1.5.3 Aldehyde and ketoacid analysis Ozone has been used in drinking water treatment in some European countries for over eight decades and has only recently gained increasing popularity in Northern America. In spite of its successful use throughout the decades, there is only limited information available in the literature on the formation and occurrence of ozonation DBPs during water treatment. By-products formed as a result of ozonation are usually oxygenated and polar in nature. Analysing for these compounds had proven to be difficult because of their chemical nature and extremely high solubility in water.

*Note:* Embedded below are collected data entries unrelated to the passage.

/-- SYSTEM. -/
def decSystem (r : RWord) : Decoded :=
  let csr (op : CsrOp) (im : Bool) : Decoded := .ok (.csrAccess op im r.d r.a r.imm)
  match r.f3 with
  | 1 => csr .rw false
  | 2 => csr .rs false
  | 3 => csr .rc false
  | 5 => csr .rw true
  | 6 => csr .rs true
  | 7 => csr .rc true
  | 0 =>
    if r.d ≠ 0 then .illegal
    else if r.f7 = 0x09 then .ok (.sfenceVma r.a r.b)
    else if r.f7 = 0x0b then .lcore (.same (.sfenceVma r.a r.b))
    else if r.f7 = 0x11 || r.f7 = 0x13 then .lcore (.guestFence .vvma)
    else if r.f7 = 0x31 || r.f7 = 0x33 then .lcore (.guestFence .gvma)
    else if r.a ≠ 0 then .illegal
    else if r.imm = 0x000 then .ok .ecall
    else if r.imm = 0x001 then .ok .ebreak
    else if r.imm = 0x102 then .ok .sret
    else if r.imm = 0x105 then .ok .wfi
    else if r.imm = 0x302 then .mret
    else if r.imm = 0x00d then .ok .wrsNto
    else if r.imm = 0x01d then .ok .wrsSto
    else if r.imm = 0x180 || r.imm = 0x181 then .lcore (.guestFence .order)
    else .illegal
  | 4 =>
    if r.f7.extractLsb' 6 1 = 1 && r.f7.extractLsb' 3 2 = 0 then
      if r.f7.extractLsb' 0 1 = 1 then
        .ok (.standardAlu (.moprr (r.f7.extractLsb' 5 1 ++ r.f7.extractLsb' 1 2) r.d r.a r.b))
      else if r.f7.extractLsb' 0 1 = 0 && r.b.extractLsb' 2 3 = 7 then
        .ok (.standardAlu (.mopr (r.f7.extractLsb' 5 1 ++ r.f7.extractLsb' 1 2 ++ r.b.extractLsb' 0 2) r.d r.a))
      else .illegal
    else
      let hlv (n : Nat) (sg x : Bool) : Decoded := .lcore (.hlv n sg x r.d r.a)
      let hsv (n : Nat) : Decoded := if r.d = 0 then .lcore (.hsv n r.a r.b) else .illegal
      if r.f7 = 0x30 && r.b = 0 then hlv 1 true false
      else if r.f7 = 0x30 && r.b = 1 then hlv 1 false false
      else if r.f7 = 0x32 && r.b = 0 then hlv 2 true false
      else if r.f7 = 0x32 && r.b = 1 then hlv 2 false false
      else if r.f7 = 0x32 && r.b = 3 then hlv 2 false true
      else if r.f7 = 0x34 && r.b = 0 then hlv 4 true false
      else if r.f7 = 0x34 && r.b = 1 then hlv 4 false false
      else if r.f7 = 0x34 && r.b = 3 then hlv 4 false true
      else if r.f7 = 0x36 && r.b = 0 then hlv 8 true false
      else if r.f7 = 0x31 then hsv 1
      else if r.f7 = 0x33 then hsv 2
      else if r.f7 = 0x35 then hsv 4
      else if r.f7 = 0x37 then hsv 8
      else .illegal

/-! ### V, Zvbb and Zvfhmin (L-cores; log 17) -/

/-- funct6 of an instruction of V. -/
def RWord.f6 (r : RWord) : Nat := (r.f7.extractLsb' 1 6).toNat

/-- Bit vm. -/
def RWord.vm (r : RWord) : Bool := r.f7.extractLsb' 0 1 = 1

/-- A vector instruction under a condition. -/
def Decoded.vec (b : Bool) (v : VInst) : Decoded := if b then .lcore (.vector v) else .illegal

Early work on the analysis of aldehydes from aqueous media was achieved by the use of either conventional solvent extractions or closed-loop stripping techniques [69]. These techniques however failed to detect the lower molecular weight, polar compounds such as formaldehyde, glyoxal etc. Over the last decade several groups of researchers have investigated the potential use of derivatising reagents for making highly polar and hydrophilic aldehydes amenable to solvent extraction which can then be followed by chromatographic separation and detection [62,70,71]. A successful method for the analysis of aldehydes and other carbonyl compounds uses pentafluorobenzyl hydroxylamine (PFBHA) as the derivatising agent. This was first described by Yamada and Somiya [70] and later improved by Glaze and coworkers [62] and Sclimenti and coworkers [71]. In the current work the procedure has been modified and method validation was also involved. A second major class of ozonation by-products, first reported by Xie and Reckhow, are the ketoacids [66]. Knowledge on the formation and occurrence of ketoacids in drinking water treatment is limited and only a few studies have been reported [63,66-68]. Analysis of ketoacids from water is achieved by a double derivatisation method with PFBHA and diazomethane. Once again, the procedure was modified in this work and relevant method validation was performed in our laboratory.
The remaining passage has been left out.